▶ _WHAT IS REQUIRED_
Search the data for the word "Bool". Reproduce every line where it is found.

(AVAILABLE DATA)

-- ==== Sys2Proof/Laws/Sparse.lean ====
section
/-!
SUPPORT. Laws of sparse tables: read after write, and the canonical form.
-/
namespace Sys2Proof.Machine

/-- Keys rise strictly. -/
def Rising {α : Type} (m : Sparse α) : Prop := m.Pairwise fun a b => a.1 < b.1

theorem Rising.tail {α : Type} {e : Nat × α} {m : Sparse α} (h : Rising (e :: m)) : Rising m := by
  have := List.pairwise_cons.1 h
  exact this.2

@[simp] theorem sfind_sput_same {α : Type} (m : Sparse α) (q : Nat) (x : α) : sfind (sput m q x) q = some x := by
  induction m with
  | nil => simp [sput, sfind]
  | cons e m ih =>
    obtain ⟨k, v⟩ := e
    simp only [sput]
    split
    · simp [sfind]
    · split
      · simp [sfind]
      · rename_i h1 h2
        simp only [sfind, h2]
        simp [ih]

theorem sfind_sput_other {α : Type} (m : Sparse α) {q r : Nat} (x : α) (h : q ≠ r) :
    sfind (sput m q x) r = sfind m r := by
  induction m with
  | nil => simp only [sput, sfind]; have : (q == r) = false := by simpa using h
           simp [this]
  | cons e m ih =>
    obtain ⟨k, v⟩ := e
    simp only [sput]
    split
    · rename_i h1
      have hq : (q == r) = false := by simpa using h
      simp [sfind, hq]
    · split
      · rename_i h1 h2
        have hk : k = q := by simpa using h2
        subst hk
        have hq : (k == r) = false := by simpa using h
        simp [sfind, hq]
      · simp only [sfind, ih]

@[simp] theorem sget_sput_same {α : Type} (d : α) (m : Sparse α) (q : Nat) (x : α) : sget d (sput m q x) q = x := by
  simp [sget, sfind_sput_same]

theorem sget_sput_other {α : Type} (d : α) (m : Sparse α) {q r : Nat} (x : α) (h : q ≠ r) :
    sget d (sput m q x) r = sget d m r := by simp [sget, sfind_sput_other m x h]

theorem sput_rising {α : Type} (m : Sparse α) (q : Nat) (x : α) (h : Rising m) : Rising (sput m q x) ∧
    ∀ e ∈ sput m q x, e.1 = q ∨ e ∈ m := by
  induction m with
  | nil => simp [sput, Rising]
  | cons e m ih =>
    obtain ⟨k, v⟩ := e
    have hc := List.pairwise_cons.1 h
    simp only [sput]
    split
    · rename_i h1
      refine ⟨List.pairwise_cons.2 ⟨?_, h⟩, ?_⟩
      · intro e he
        rcases List.mem_cons.1 he with rfl | he
        · exact h1
        · have := hc.1 e he; simp at this; show q < e.1; omega
      · intro e he; rcases List.mem_cons.1 he with rfl | he
        · left; rfl
        · right; exact he
    · split
      · rename_i h1 h2
        have hk : k = q := by simpa using h2
        subst hk
        refine ⟨List.pairwise_cons.2 ⟨fun e he => hc.1 e he, hc.2⟩, ?_⟩
        intro e he; rcases List.mem_cons.1 he with rfl | he
        · left; rfl
        · right; exact List.mem_cons_of_mem _ he
      · rename_i h1 h2
        have hk : k ≠ q := by simpa using h2
        obtain ⟨i1, i2⟩ := ih hc.2
        refine ⟨List.pairwise_cons.2 ⟨?_, i1⟩, ?_⟩
        · intro e he
          rcases i2 e he with h | h
          · show k < e.1; omega
          · exact hc.1 e h
        · intro e he; rcases List.mem_cons.1 he with rfl | he
          · right; simp
          · rcases i2 e he with h | h
            · left; exact h
            · right; exact List.mem_cons_of_mem _ h

theorem sdel_sub {α : Type} (m : Sparse α) (q : Nat) : (sdel m q).Sublist m := List.filter_sublist

theorem sfind_sdel_same {α : Type} (m : Sparse α) (q : Nat) : sfind (sdel m q) q = none := by
  induction m with
  | nil => rfl
  | cons e m ih =>
    obtain ⟨k, v⟩ := e
    by_cases hk : k = q
    · simpa [sdel, hk] using ih
    · simpa [sdel, sfind, hk] using ih

theorem sfind_sdel_other {α : Type} (m : Sparse α) {q r : Nat} (hn : q ≠ r) : sfind (sdel m q) r = sfind m r := by
  induction m with
  | nil => rfl
  | cons e m ih =>
    obtain ⟨k, v⟩ := e
    by_cases hk : k = q
    · subst hk; simpa [sdel, sfind, hn] using ih
    · by_cases hr : k = r
      · subst hr; simp [sdel, sfind, hk]
      · simpa [sdel, sfind, hk, hr] using ih

/-- The canonical form, without the recursion that checks it. -/
theorem swfAbove_iff {α : Type} [DecidableEq α] (d : Nat → α) (lo : Nat) (m : Sparse α) :
    swfAbove d lo m = true ↔ (∀ e ∈ m, lo < e.1) ∧ Rising m ∧ ∀ e ∈ m, e.2 ≠ d e.1 := by
  induction m generalizing lo with
  | nil => simp [swfAbove, Rising]
  | cons e m ih =>
    obtain ⟨k, v⟩ := e
    simp only [swfAbove, Bool.and_eq_true, decide_eq_true_eq, Bool.not_eq_true', decide_eq_false_iff_not, ih]
    constructor
    · rintro ⟨⟨h1, h2⟩, h3, h4, h5⟩
      refine ⟨?_, List.pairwise_cons.2 ⟨h3, h4⟩, ?_⟩
      · intro e he; rcases List.mem_cons.1 he with rfl | he
        · exact h1
        · have := h3 e he; omega
      · intro e he; rcases List.mem_cons.1 he with rfl | he
        · exact h2
        · exact h5 e he
    · rintro ⟨h1, h2, h3⟩
      have hc := List.pairwise_cons.1 h2
      exact ⟨⟨h1 (k, v) (by simp), h3 (k, v) (by simp)⟩, fun e he => hc.1 e he, hc.2,
        fun e he => h3 e (List.mem_cons_of_mem _ he)⟩

theorem swf_iff {α : Type} [DecidableEq α] (d : Nat → α) (m : Sparse α) :
    swf d m = true ↔ Rising m ∧ ∀ e ∈ m, e.2 ≠ d e.1 := by
  cases m with
  | nil => simp [swf, Rising]
  | cons e m =>
    obtain ⟨k, v⟩ := e
    simp only [swf, Bool.and_eq_true, Bool.not_eq_true', decide_eq_false_iff_not, swfAbove_iff]
    constructor
    · rintro ⟨h1, h2, h3, h4⟩
      refine ⟨List.pairwise_cons.2 ⟨h2, h3⟩, ?_⟩
      intro e he; rcases List.mem_cons.1 he with rfl | he
      · exact h1
      · exact h4 e he
    · rintro ⟨h1, h2⟩
      have hc := List.pairwise_cons.1 h1
      exact ⟨h2 (k, v) (by simp), fun e he => hc.1 e he, hc.2, fun e he => h2 e (List.mem_cons_of_mem _ he)⟩

/-- `sset` keeps the canonical form of a table whose default is the same at every key. -/
theorem sset_wf {α : Type} [DecidableEq α] (d : α) (m : Sparse α) (q : Nat) (x : α)
    (h : swf (fun _ => d) m = true) : swf (fun _ => d) (sset d m q x) = true := by
  rw [swf_iff] at h ⊢
  unfold sset
  split
  · exact ⟨h.1.sublist (sdel_sub m q), fun e he => h.2 e ((sdel_sub m q).subset he)⟩
  · rename_i hx
    obtain ⟨r1, r2⟩ := sput_rising m q x h.1
    refine ⟨r1, fun e he => ?_⟩
    rcases r2 e he with hq | hm
    · have h1 : sfind (sput m q x) e.1 = some x := by rw [hq]; exact sfind_sput_same m q x
      have h2 : sfind (sput m q x) e.1 = some e.2 := by
        clear h1 r2 hq
        revert r1 he
        generalize sput m q x = l
        intro r1 he
        induction l with
        | nil => simp at he
        | cons y l ih =>
          obtain ⟨k, v⟩ := y
          have hc := List.pairwise_cons.1 r1
          rcases List.mem_cons.1 he with rfl | he'
          · simp [sfind]
          · have hlt := hc.1 e he'
            simp at hlt
            have hk : (k == e.1) = false := by simp; omega
            simp only [sfind, hk, Bool.false_eq_true, if_false]
            exact ih hc.2 he'
      rw [h1] at h2
      simp only [Option.some.injEq] at h2
      rw [← h2]; exact hx
    · exact h.2 e hm

@[simp] theorem sget_sset_same {α : Type} [DecidableEq α] (d : α) (m : Sparse α) (q : Nat) (x : α) :
    sget d (sset d m q x) q = x := by
  unfold sset sget
  split
  · rename_i hx; simp [sfind_sdel_same m q, hx]
  · simp [sfind_sput_same]

theorem sget_sset_other {α : Type} [DecidableEq α] (d d' : α) (m : Sparse α) {q r : Nat} (x : α)
    (hn : q ≠ r) : sget d (sset d' m q x) r = sget d m r := by
  unfold sset sget
  split
  · rw [sfind_sdel_other m hn]
  · rw [sfind_sput_other m x hn]

end Sys2Proof.Machine
end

(End AVAILABLE DATA)

▶ _TASK RESPONSE_
    simp only [swfAbove, Bool.and_eq_true, decide_eq_true_eq, Bool.not_eq_true', decide_eq_false_iff_not, ih]
    simp only [swf, Bool.and_eq_true, Bool.not_eq_true', decide_eq_false_iff_not, swfAbove_iff]
            simp only [sfind, hk, Bool.false_eq_true, if_false]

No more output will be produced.